# Cat Proof Window Netting?



## Themis (Dec 18, 2009)

Now that Spring seem's finally to be here I'd like to be able to open windows without the fear of a Kitten falling out:scared:

Is there anywhere that sells screens that you can put on a sash window, so that it can open without there being any gaps that a cat could escape through? I assumed they would sell this sort of thing in B&Q but I'm not having much luck.

Does anybody know what I mean and where I could get them from?


----------



## 1971 (Aug 16, 2008)

funny enough me and OH were talking about this last night!

this one looks quite good:
Pet Screens from Instakil Insect Screens Ltd, Southend on Sea, Essex
cant seem to find prices though.


----------



## IndysMamma (Jan 15, 2009)

you can buy cat netting from zooplus and fasten it over the window too if you like the DIY aapproach.

Biteproof Olive Cat Net: great deals on pet protective equipment at zooplus


----------



## owieprone (Nov 6, 2008)

Stopping my cat falling out of a window - Flat Cats have the answer

this is the one i'm going to get. ~40quid for 2


----------



## Themis (Dec 18, 2009)

First ones look good but we are several floors up so couldn't fit ours outside the window.

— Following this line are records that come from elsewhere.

-- ==== Sys2Proof/Machine/Safety.lean ====
section
/-! DEFINITION. The safety processor, the Foxglove lattice, the safety I/O front end and the safety
configuration (08_safety_architecture.md, 09_safety_io_configuration.md). -/

namespace Sys2Proof.Machine

/-! ### Registers and masks -/

def SAF_STATE : Fld := ⟨0x20200000, 2, 0⟩
def SAF_SAFEDEM : Fld := ⟨0x20200000, 3, 3⟩
abbrev SAF_ERR : Nat := 0x20200004
abbrev SAF_CYCLES : Nat := 0x20200028
def FOX_LOCKED : Fld := ⟨0x20210000, 0, 0⟩
def FOX_UNCONF : Fld := ⟨0x20210000, 1, 1⟩
def FOX_SUPTRIP : Fld := ⟨0x20210000, 2, 2⟩
def RUN_OWN : Fld := ⟨0x20300000, 7, 7⟩
def PL_PRESENT : Fld := ⟨0x2030000C, 4, 4⟩

/-- States of Table SAF-7. -/
abbrev S_OFF : Nat := 0
abbrev S_SELFTEST : Nat := 1
abbrev S_CONFIG : Nat := 2
abbrev S_OPERATE : Nat := 3
abbrev S_FAILSAFE : Nat := 4

/-- Bits of SAF_ERR (Table SIO-15). -/
abbrev SE_MSGWD : Nat := 0
abbrev SE_SUPPLY : Nat := 1
abbrev SE_SDITEST : Nat := 2
abbrev SE_PAIRDISC : Nat := 3
abbrev SE_TPFAULT : Nat := 4
abbrev SE_SDOFAULT : Nat := 5
abbrev SE_OVERCUR : Nat := 6
abbrev SE_PWFAIL : Nat := 7
abbrev SE_LFLOW : Nat := 8

abbrev SAF_LOC : Nat := 0xBFF
abbrev FOX_LOC : Nat := 0xC7F

/-- Bit `i` of a mask set to `b`. -/
def nbit (v i : Nat) (b : Bool) : Nat := if v.testBit i = b then v else v ^^^ 2 ^ i

/-- A table of counts. -/
def cget (t : Tbl Nat) (i : Nat) : Nat := tblGet (fun _ => 0) t i
def cset (t : Tbl Nat) (i v : Nat) : Tbl Nat := tblPut (fun _ => 0) t i [v]
/-- A table of optional numbers. -/
def oget (t : Tbl (Option Nat)) (i : Nat) : Option Nat := tblGet (fun _ => none) t i
def oset (t : Tbl (Option Nat)) (i : Nat) (v : Option Nat) : Tbl (Option Nat) := tblPut (fun _ => none) t i [v]

def State.safState (s : State) : Nat := s.saf.st

/-- Every event of the safety processor and the front end goes through Q51, whatever its location code
(08_safety_architecture.md, 09_safety_io_configuration.md). -/
def State.safEvent (s : State) (code loc : Nat) (payload : List Byte) : State :=
  s.qOffer 51 (q50Entry code loc (s.flag MGD_STAT_SYNC) s.now payload)

/-- A processor state change (Table SAF-13). SAF_STAT.STATE follows in the output phase of the next cycle (R296); a
state in which no cycle runs is written at once (DEDUCED, log 55). -/
def State.setSafState (s : State) (st : Nat) : State :=
  if s.safState = st then s
  else
    let s : State := { s with saf := { s.saf with st := st } }
    (if st = S_CONFIG ∨ st = S_OPERATE then s else s.setFld SAF_STATE st).safEvent 0xD0 SAF_LOC []

/-- FAILSAFE: a self-test failure, a lattice mismatch or an internal fault of the safety region (Table SAF-7). -/
def State.safFail (s : State) : State := if s.safState = S_OFF then s else s.setSafState S_FAILSAFE

def State.safErr (s : State) (b : Nat) : State :=
  { s with saf := { s.saf with err := s.saf.err ||| 2 ^ b } }

/-- PAIR_PRESENT: a second module shares the terminals. -/
def State.pairPresent (s : State) : Bool := !s.flag PL_PRESENT

/-- The module holds ownership of the safety outputs (R255); one without a partner always does. -/
def State.ownsSafety (s : State) : Bool := s.flag RUN_OWN || !(s.flag RUN_PAIRED || s.pairPresent)

/-- The safety processor runs safety cycles. -/
def State.safRuns (s : State) : Bool := s.safState == S_CONFIG || s.safState == S_OPERATE

/-! ### SAFETY section as loaded (Tables SIO-4 to SIO-9) -/

def sdiRec (c : List Byte) (n : Nat) : List Byte := slice c (64 + 8 * n) 8
def sdoRec (c : List Byte) (n : Nat) : List Byte := slice c (208 + 16 * n) 16
def sdoUsed (c : List Byte) (n : Nat) : Bool := fieldAt (sdoRec c n) 0 1 == 1
def tDisc (c : List Byte) (n : Nat) : Nat := fieldAt (sdoRec c n) 12 4
def tpEn (c : List Byte) (k : Nat) : Bool := fieldAt c (192 + 4 * k) 1 == 1
def stmtCount (c : List Byte) : Nat := fieldAt c 6 2
def funcCount (c : List Byte) : Nat := fieldAt c 4 1
def stmtRec (c : List Byte) (i : Nat) : List Byte := slice c (816 + 16 * funcCount c + 16 * i) 16

/-! ### Foxglove (R256 to R261) -/

/-- T_nom of timer `t` of the locked lattice, ns (R259). -/
def State.tmrNom (s : State) (t : Nat) : Nat :=
  let w := s.regN (0x20210280 + 4 * t)
  bitsOf w 23 16 * 10 ^ bitsOf w 31 24 * 100000

/-- A source of Table SAF-4 by its code. -/
def Fox.source (f : Fox) (c : Nat) : Bool :=
  if c < 18 then f.src.testBit c
  else if 0x20 ≤ c ∧ c < 0x50 then f.elem.testBit (c - 0x20)
  else if 0x50 ≤ c ∧ c < 0x60 then f.tmr.testBit (c - 0x50)
  else c == 0xFF

/-- A logic element of the locked lattice: FUNC, NIN, INV and sources. -/
structure Elem where
  func : Nat
  nin : Nat
  inv : Nat
  srcs : List Nat
  deriving DecidableEq, Repr

def State.elemCfg (s : State) (e : Nat) : Elem :=
  let lo := s.regN (0x20210100 + 8 * e)
  let hi := s.regN (0x20210104 + 8 * e)
  ⟨bitsOf lo 7 0, bitsOf lo 15 8, bitsOf lo 23 16,
    [bitsOf hi 7 0, bitsOf hi 15 8, bitsOf hi 23 16, bitsOf hi 31 24]⟩

/-- The used inputs of an element after inversion. -/
def Elem.inputs (x : Elem) (f : Fox) : List Bool :=
  (List.range (min x.nin 4)).map (fun i => (f.source (x.srcs.getD i 0xFD)).xor (x.inv.testBit i))

/-- Table SAF-2. -/
def Elem.eval (x : Elem) (f : Fox) (old : Bool) : Bool :=
  let v := x.inputs f
  match x.func with
  | 0 => v.all id
  | 1 => v.any id
  | 2 => decide (2 ≤ v.countP id)
  | 3 => (v.getD 0 false).xor (v.getD 1 false)
  | 4 => !v.getD 1 false && (v.getD 0 false || old)
  | 5 => v.getD 0 false || (old && !v.getD 1 false)
  | _ => false

/-- One pass over the elements; `latch` selects the latches, which all change from the same values, or
the others. -/
def Fox.pass (es : List (Nat × Elem)) (latch : Bool) (f : Fox) : Fox :=
  let step (g : Fox) (ex : Nat × Elem) : Fox :=
    if (ex.2.func == 4 || ex.2.func == 5) = latch then
      let from_ := if latch then f else g
      { g with elem := nbit g.elem ex.1 (ex.2.eval from_ (f.elem.testBit ex.1)) }
    else g
  es.foldl step f

/-- Combinational elements settled, latches and timers held. -/
def Fox.comb (es : List (Nat × Elem)) : Nat → Fox → Fox
  | 0, f => f
  | n + 1, f =>
    let g := f.pass es false
    if g.elem = f.elem then f else Fox.comb es n g

/-- A timer follows its input (Table SAF-3); `m` is the monotonic time. What makes an early end good: a new pulse of a
PULSE timer, any change of the input of the others (R266). -/
def timerStep (mode : Nat) (m t : Nat) (x : Bool) (f : Fox) : Fox :=
  let was := f.tin.testBit t
  let out := f.tmr.testBit t
  let ends := if mode = 2 then x && !was && (oget f.started t).isNone else x != was
  let f' := { f with tin := nbit f.tin t x, early := if ends then oset f.early t none else f.early }
  let stop (g : Fox) (b : Bool) : Fox := { g with tmr := nbit g.tmr t b, started := oset g.started t none }
  let start (g : Fox) (b : Bool) : Fox := { g with tmr := nbit g.tmr t b, started := oset g.started t (some m) }
  match mode with
  | 0 => if !x then stop f' false else if !was then start f' false else f'
  | 1 => if x then stop f' true else if was && out then start f' true else f'
  | 2 => if x && !was && (oget f.started t).isNone then start f' true else f'
  | _ => f'

/-- Every used timer follows its input. -/
def Fox.timers (cfg : List (Nat × Nat × Nat)) (m : Nat) (f : Fox) : Fox :=
  cfg.foldl (fun g c => timerStep c.2.1 m c.1 (f.source c.2.2) g) f

/-- The lattice settled after a change (R260): combinational elements first, then the latches and timers
together, until nothing changes. DEDUCED: log 14. -/
def Fox.settle (es : List (Nat × Elem)) (ts : List (Nat × Nat × Nat)) (m : Nat) : Nat → Fox → Fox
  | 0, f => f
  | n + 1, f =>
    let g := f.comb es 48
    let h := (g.pass es true)
    let t := g.timers ts m
    let h := { t with elem := h.elem }
    if h = g then g else Fox.settle es ts m n h

/-- Used elements, timers (mode and source) and sinks (source and inversion) of the locked lattice. -/
def State.foxElems (s : State) : List (Nat × Elem) :=
  ((List.range 48).map (fun e => (e, s.elemCfg e))).filter (fun x => x.2.func ≤ 5 && 0 < x.2.nin)
def State.foxTimers (s : State) : List (Nat × Nat × Nat) :=
  ((List.range 16).map (fun t => (t, s.regN (0x20210280 + 4 * t)))).filterMap (fun x =>
    if bitsOf x.2 7 0 ≤ 2 ∧ 0 < bitsOf x.2 23 16 then some (x.1, bitsOf x.2 7 0, bitsOf x.2 15 8) else none)
def State.foxSink (s : State) (f : Fox) (i : Nat) : Bool :=
  let w := s.regN (0x202102C0 + 4 * i)
  (f.source (bitsOf w 7 0)).xor (w.testBit 8) && bitsOf w 7 0 != 0xFD

/-! ### Switches of the outputs (R255, R278, R280, R282) -/

/-- The front end is stopped: by R255 and R287, by its own block fault, or with the field region held in reset
(R16, Table SYS-2). -/
def State.frontDead (s : State) : Bool :=
  s.saf.stopped || s.bit 0x20000028 4 || s.fld ⟨0x20000020, 1, 0⟩ == 1

/-- The switches follow the channel commands, ownership, the stops and the pulse gate. A switch that has
to close on the high side waits for the pre-energise test. -/
def State.updSwitch (s : State) (n : Nat) : State :=
  let z := s.saf
  let free := s.ownsSafety && !z.fault.testBit n && !s.frontDead
  let h := z.hs.testBit n && free && !z.supTrip
  let l := s.fox.sink.testBit n && free
  let hs := z.hsSw.testBit n && h
  let changed := l != z.lsSw.testBit n || hs != z.hsSw.testBit n
  let pulse := match z.pulse with
    | some p => if p.1 = n ∧ !(h && l) then none else z.pulse
    | none => none
  let pre := if h && l && !hs then (match oget z.preAt n with | some t => some t | none => some s.mono) else none
  { s with saf := { z with
      hsSw := nbit z.hsSw n hs, lsSw := nbit z.lsSw n l, pulse := pulse,
      preAt := oset z.preAt n pre,
      chgAt := if changed then cset z.chgAt n s.mono else z.chgAt } }

def State.updSwitches (s : State) : State := (List.range 8).foldl (fun s n => s.updSwitch n) s

/-- The lattice takes new sources or a timer change, and its sinks follow (R260, Table SAF-5). -/
def State.foxUpdate (s : State) (f : Fox) : State :=
  let f :=
    if s.flag FOX_LOCKED && !s.flag FOX_SUPTRIP then
      let g := f.settle s.foxElems s.foxTimers s.mono 66
      { g with sink := (List.range 10).foldl (fun w i => nbit w i (s.foxSink g i)) 0 }
    else { Fox.reset with src := f.src, raw := f.raw }
  ({ s with fox := f }).updSwitches

/-- FOX_OUT `k` conducts: the lattice drives sink 8 + k; open on an inactive module (R477). -/
def State.foxOut (s : State) (k : Nat) : Bool := s.up && s.fox.sink.testBit (8 + k)

/-- What the lattice sees of the levels `raw`: with the front end stopped, isolated or held in reset every SDI is a
demand; the loop inputs of X1 stay (Table SYS-2, R287). -/
def State.foxSees (s : State) (raw : Nat) : Nat := if s.frontDead then raw / 2 ^ 16 % 4 * 2 ^ 16 else raw

/-- LATTICE_SOURCE_CHANGE: the comparators and loop inputs as they are now. -/
def State.latticeSource (s : State) (src : Nat) : State :=
  let raw := src % 2 ^ 18
  s.foxUpdate { s.fox with raw := raw, src := s.foxSees raw }

/-- The lattice and the switches follow the loss or the return of the front end. -/
def State.frontUpdate (s : State) : State := s.foxUpdate { s.fox with src := s.foxSees s.fox.raw }

/-- LATTICE_TIMER_EXPIRY: a running RC timer reaches its time. -/
def State.latticeTimer (s : State) (t : Nat) : State :=
  match oget s.fox.started t with
  | none => s
  | some a =>
    let out := bitsOf (s.regN (0x20210280 + 4 * t)) 7 0 == 0
    let e := a + s.tmrNom t * 9 / 10
    s.foxUpdate { s.fox with
      tmr := nbit s.fox.tmr t out
      started := oset s.fox.started t none
      early := if s.mono < e then oset s.fox.early t (some e) else s.fox.early }

/-- Latches and timers back to their start state (R259, R261, Table SAF-5). The input of a PULSE timer that stands at 1
as the lattice starts has made no change. -/
def State.foxRestart (s : State) : State :=
  let f : Fox := { Fox.reset with src := s.foxSees s.fox.raw, raw := s.fox.raw }
  let g := f.comb s.foxElems 48
  let tin := s.foxTimers.foldl (fun w c => if c.2.1 = 2 then nbit w c.1 (g.source c.2.2) else w) 0
  s.foxUpdate { f with tin := tin }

I would go for the Zoo Plus ones but I think my kittens would hang themselves with it - the holes look massive? :scared:

2 for £40's not bad I'll have to see if they do our window size.

Thanks everyone!


----------



## NEW2CATS (Aug 28, 2009)

Cat Window Frames

I am thinking of getting a screen door from these guys


----------



## mezzer (Oct 6, 2009)

_I bought window screens from Flat Cats and they are fantastic  I can have the windows open, the cats get fresh air without coming to any danger and everyone is happy.
Dominic (the guy who owns Flat Cats) is great, he was able to custom make my sizes and he will deal with any specific requirements that you may have (one of my requirements was to have extra fixings around the screens just for my own piece of mind). I would highly recommend this company.  _


----------



## carolmanycats (May 18, 2009)

We have screens from this guy, he is really good and is often at Midlands cat shows

Domestic Flyscreens


----------



## jenny armour (Feb 28, 2010)

i have a product from cataire. they are made from upvc frames and you make them to fit your windows. highly recommended. i have had mine for about seven years now


----------